@[simp] theorem State.setExec_phase (x : Executor) : (s.setExec x).phase = s.phase := rfl
@[simp] theorem State.setExec_pins (x : Executor) : (s.setExec x).pins = s.pins := rfl
@[simp] theorem State.setExec_tb (x : Executor) : (s.setExec x).tb = s.tb := rfl
@[simp] theorem State.setExec_tracker (x : Executor) : (s.setExec x).tracker = s.tracker := rfl
@[simp] theorem State.setExec_store (x : Executor) : (s.setExec x).store = s.store := rfl
@[simp] theorem State.setExec_exec (x : Executor) : (s.setExec x).exec = x := rfl
@[simp] theorem State.setExec_lanes (x : Executor) : (s.setExec x).lanes = s.lanes := rfl
@[simp] theorem State.setExec_safe (x : Executor) : (s.setExec x).safe = s.safe := rfl
@[simp] theorem State.setExec_capture (x : Executor) : (s.setExec x).capture = s.capture := rfl
@[simp] theorem State.setExec_cq (x : Executor) : (s.setExec x).cq = s.cq := rfl
@[simp] theorem State.setExec_link (x : Executor) : (s.setExec x).link = s.link := rfl
@[simp] theorem State.setExec_engine (x : Executor) : (s.setExec x).engine = s.engine := rfl
@[simp] theorem State.setExec_arb (x : Executor) : (s.setExec x).arb = s.arb := rfl
@[simp] theorem State.setExec_flags (x : Executor) : (s.setExec x).flags = s.flags := rfl
@[simp] theorem State.setExec_choices (x : Executor) : (s.setExec x).choices = s.choices := rfl
@[simp] theorem State.setExec_pending (x : Executor) : (s.setExec x).pending = s.pending := rfl

@[simp] theorem State.setLanes_phase (x : Lanes OutLane) : (s.setLanes x).phase = s.phase := rfl
@[simp] theorem State.setLanes_pins (x : Lanes OutLane) : (s.setLanes x).pins = s.pins := rfl
@[simp] theorem State.setLanes_tb (x : Lanes OutLane) : (s.setLanes x).tb = s.tb := rfl
@[simp] theorem State.setLanes_tracker (x : Lanes OutLane) : (s.setLanes x).tracker = s.tracker := rfl
@[simp] theorem State.setLanes_store (x : Lanes OutLane) : (s.setLanes x).store = s.store := rfl
@[simp] theorem State.setLanes_exec (x : Lanes OutLane) : (s.setLanes x).exec = s.exec := rfl
@[simp] theorem State.setLanes_lanes (x : Lanes OutLane) : (s.setLanes x).lanes = x := rfl
@[simp] theorem State.setLanes_safe (x : Lanes OutLane) : (s.setLanes x).safe = s.safe := rfl
@[simp] theorem State.setLanes_capture (x : Lanes OutLane) : (s.setLanes x).capture = s.capture := rfl
@[simp] theorem State.setLanes_cq (x : Lanes OutLane) : (s.setLanes x).cq = s.cq := rfl
@[simp] theorem State.setLanes_link (x : Lanes OutLane) : (s.setLanes x).link = s.link := rfl
@[simp] theorem State.setLanes_engine (x : Lanes OutLane) : (s.setLanes x).engine = s.engine := rfl
@[simp] theorem State.setLanes_arb (x : Lanes OutLane) : (s.setLanes x).arb = s.arb := rfl
@[simp] theorem State.setLanes_flags (x : Lanes OutLane) : (s.setLanes x).flags = s.flags := rfl
@[simp] theorem State.setLanes_choices (x : Lanes OutLane) : (s.setLanes x).choices = s.choices := rfl
@[simp] theorem State.setLanes_pending (x : Lanes OutLane) : (s.setLanes x).pending = s.pending := rfl

@[simp] theorem State.setSafe_phase (x : Safe) : (s.setSafe x).phase = s.phase := rfl
@[simp] theorem State.setSafe_pins (x : Safe) : (s.setSafe x).pins = s.pins := rfl
@[simp] theorem State.setSafe_tb (x : Safe) : (s.setSafe x).tb = s.tb := rfl
@[simp] theorem State.setSafe_tracker (x : Safe) : (s.setSafe x).tracker = s.tracker := rfl
@[simp] theorem State.setSafe_store (x : Safe) : (s.setSafe x).store = s.store := rfl
@[simp] theorem State.setSafe_exec (x : Safe) : (s.setSafe x).exec = s.exec := rfl
@[simp] theorem State.setSafe_lanes (x : Safe) : (s.setSafe x).lanes = s.lanes := rfl
@[simp] theorem State.setSafe_safe (x : Safe) : (s.setSafe x).safe = x := rfl
@[simp] theorem State.setSafe_capture (x : Safe) : (s.setSafe x).capture = s.capture := rfl
@[simp] theorem State.setSafe_cq (x : Safe) : (s.setSafe x).cq = s.cq := rfl
@[simp] theorem State.setSafe_link (x : Safe) : (s.setSafe x).link = s.link := rfl
@[simp] theorem State.setSafe_engine (x : Safe) : (s.setSafe x).engine = s.engine := rfl
@[simp] theorem State.setSafe_arb (x : Safe) : (s.setSafe x).arb = s.arb := rfl
@[simp] theorem State.setSafe_flags (x : Safe) : (s.setSafe x).flags = s.flags := rfl
@[simp] theorem State.setSafe_choices (x : Safe) : (s.setSafe x).choices = s.choices := rfl
@[simp] theorem State.setSafe_pending (x : Safe) : (s.setSafe x).pending = s.pending := rfl

@[simp] theorem State.setCapture_phase (x : Capture) : (s.setCapture x).phase = s.phase := rfl
@[simp] theorem State.setCapture_pins (x : Capture) : (s.setCapture x).pins = s.pins := rfl
@[simp] theorem State.setCapture_tb (x : Capture) : (s.setCapture x).tb = s.tb := rfl
@[simp] theorem State.setCapture_tracker (x : Capture) : (s.setCapture x).tracker = s.tracker := rfl
@[simp] theorem State.setCapture_store (x : Capture) : (s.setCapture x).store = s.store := rfl
@[simp] theorem State.setCapture_exec (x : Capture) : (s.setCapture x).exec = s.exec := rfl
@[simp] theorem State.setCapture_lanes (x : Capture) : (s.setCapture x).lanes = s.lanes := rfl
@[simp] theorem State.setCapture_safe (x : Capture) : (s.setCapture x).safe = s.safe := rfl
@[simp] theorem State.setCapture_capture (x : Capture) : (s.setCapture x).capture = x := rfl
@[simp] theorem State.setCapture_cq (x : Capture) : (s.setCapture x).cq = s.cq := rfl
@[simp] theorem State.setCapture_link (x : Capture) : (s.setCapture x).link = s.link := rfl
@[simp] theorem State.setCapture_engine (x : Capture) : (s.setCapture x).engine = s.engine := rfl
@[simp] theorem State.setCapture_arb (x : Capture) : (s.setCapture x).arb = s.arb := rfl
@[simp] theorem State.setCapture_flags (x : Capture) : (s.setCapture x).flags = s.flags := rfl
@[simp] theorem State.setCapture_choices (x : Capture) : (s.setCapture x).choices = s.choices := rfl
@[simp] theorem State.setCapture_pending (x : Capture) : (s.setCapture x).pending = s.pending := rfl

@[simp] theorem State.setCq_phase (x : CaptureQueue) : (s.setCq x).phase = s.phase := rfl
@[simp] theorem State.setCq_pins (x : CaptureQueue) : (s.setCq x).pins = s.pins := rfl
@[simp] theorem State.setCq_tb (x : CaptureQueue) : (s.setCq x).tb = s.tb := rfl
@[simp] theorem State.setCq_tracker (x : CaptureQueue) : (s.setCq x).tracker = s.tracker := rfl
@[simp] theorem State.setCq_store (x : CaptureQueue) : (s.setCq x).store = s.store := rfl
@[simp] theorem State.setCq_exec (x : CaptureQueue) : (s.setCq x).exec = s.exec := rfl
@[simp] theorem State.setCq_lanes (x : CaptureQueue) : (s.setCq x).lanes = s.lanes := rfl
@[simp] theorem State.setCq_safe (x : CaptureQueue) : (s.setCq x).safe = s.safe := rfl
@[simp] theorem State.setCq_capture (x : CaptureQueue) : (s.setCq x).capture = s.capture := rfl
@[simp] theorem State.setCq_cq (x : CaptureQueue) : (s.setCq x).cq = x := rfl
@[simp] theorem State.setCq_link (x : CaptureQueue) : (s.setCq x).link = s.link := rfl
@[simp] theorem State.setCq_engine (x : CaptureQueue) : (s.setCq x).engine = s.engine := rfl
@[simp] theorem State.setCq_arb (x : CaptureQueue) : (s.setCq x).arb = s.arb := rfl
@[simp] theorem State.setCq_flags (x : CaptureQueue) : (s.setCq x).flags = s.flags := rfl
@[simp] theorem State.setCq_choices (x : CaptureQueue) : (s.setCq x).choices = s.choices := rfl
@[simp] theorem State.setCq_pending (x : CaptureQueue) : (s.setCq x).pending = s.pending := rfl

@[simp] theorem State.setLink_phase (x : Link) : (s.setLink x).phase = s.phase := rfl
@[simp] theorem State.setLink_pins (x : Link) : (s.setLink x).pins = s.pins := rfl
@[simp] theorem State.setLink_tb (x : Link) : (s.setLink x).tb = s.tb := rfl
@[simp] theorem State.setLink_tracker (x : Link) : (s.setLink x).tracker = s.tracker := rfl
@[simp] theorem State.setLink_store (x : Link) : (s.setLink x).store = s.store := rfl
@[simp] theorem State.setLink_exec (x : Link) : (s.setLink x).exec = s.exec := rfl
@[simp] theorem State.setLink_lanes (x : Link) : (s.setLink x).lanes = s.lanes := rfl
@[simp] theorem State.setLink_safe (x : Link) : (s.setLink x).safe = s.safe := rfl
@[simp] theorem State.setLink_capture (x : Link) : (s.setLink x).capture = s.capture := rfl
@[simp] theorem State.setLink_cq (x : Link) : (s.setLink x).cq = s.cq := rfl
@[simp] theorem State.setLink_link (x : Link) : (s.setLink x).link = x := rfl
@[simp] theorem State.setLink_engine (x : Link) : (s.setLink x).engine = s.engine := rfl
@[simp] theorem State.setLink_arb (x : Link) : (s.setLink x).arb = s.arb := rfl
@[simp] theorem State.setLink_flags (x : Link) : (s.setLink x).flags = s.flags := rfl
@[simp] theorem State.setLink_choices (x : Link) : (s.setLink x).choices = s.choices := rfl
@[simp] theorem State.setLink_pending (x : Link) : (s.setLink x).pending = s.pending := rfl

@[simp] theorem State.setEngine_phase (x : Engine) : (s.setEngine x).phase = s.phase := rfl
@[simp] theorem State.setEngine_pins (x : Engine) : (s.setEngine x).pins = s.pins := rfl
@[simp] theorem State.setEngine_tb (x : Engine) : (s.setEngine x).tb = s.tb := rfl
@[simp] theorem State.setEngine_tracker (x : Engine) : (s.setEngine x).tracker = s.tracker := rfl
@[simp] theorem State.setEngine_store (x : Engine) : (s.setEngine x).store = s.store := rfl
@[simp] theorem State.setEngine_exec (x : Engine) : (s.setEngine x).exec = s.exec := rfl
@[simp] theorem State.setEngine_lanes (x : Engine) : (s.setEngine x).lanes = s.lanes := rfl
@[simp] theorem State.setEngine_safe (x : Engine) : (s.setEngine x).safe = s.safe := rfl
@[simp] theorem State.setEngine_capture (x : Engine) : (s.setEngine x).capture = s.capture := rfl
@[simp] theorem State.setEngine_cq (x : Engine) : (s.setEngine x).cq = s.cq := rfl
@[simp] theorem State.setEngine_link (x : Engine) : (s.setEngine x).link = s.link := rfl
@[simp] theorem State.setEngine_engine (x : Engine) : (s.setEngine x).engine = x := rfl
@[simp] theorem State.setEngine_arb (x : Engine) : (s.setEngine x).arb = s.arb := rfl
@[simp] theorem State.setEngine_flags (x : Engine) : (s.setEngine x).flags = s.flags := rfl
@[simp] theorem State.setEngine_choices (x : Engine) : (s.setEngine x).choices = s.choices := rfl
@[simp] theorem State.setEngine_pending (x : Engine) : (s.setEngine x).pending = s.pending := rfl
=-=-=
Could you repeat exactly the lines in the listing above from the one with "(s.setCq x).pins = s.pins := rfl" down to the one with "(s.setCq x).store = s.store := rfl"? Include both of those lines.

**Answer to the exercise:**
@[simp] theorem State.setCq_pins (x : CaptureQueue) : (s.setCq x).pins = s.pins := rfl
@[simp] theorem State.setCq_tb (x : CaptureQueue) : (s.setCq x).tb = s.tb := rfl
@[simp] theorem State.setCq_tracker (x : CaptureQueue) : (s.setCq x).tracker = s.tracker := rfl
@[simp] theorem State.setCq_store (x : CaptureQueue) : (s.setCq x).store = s.store := rfl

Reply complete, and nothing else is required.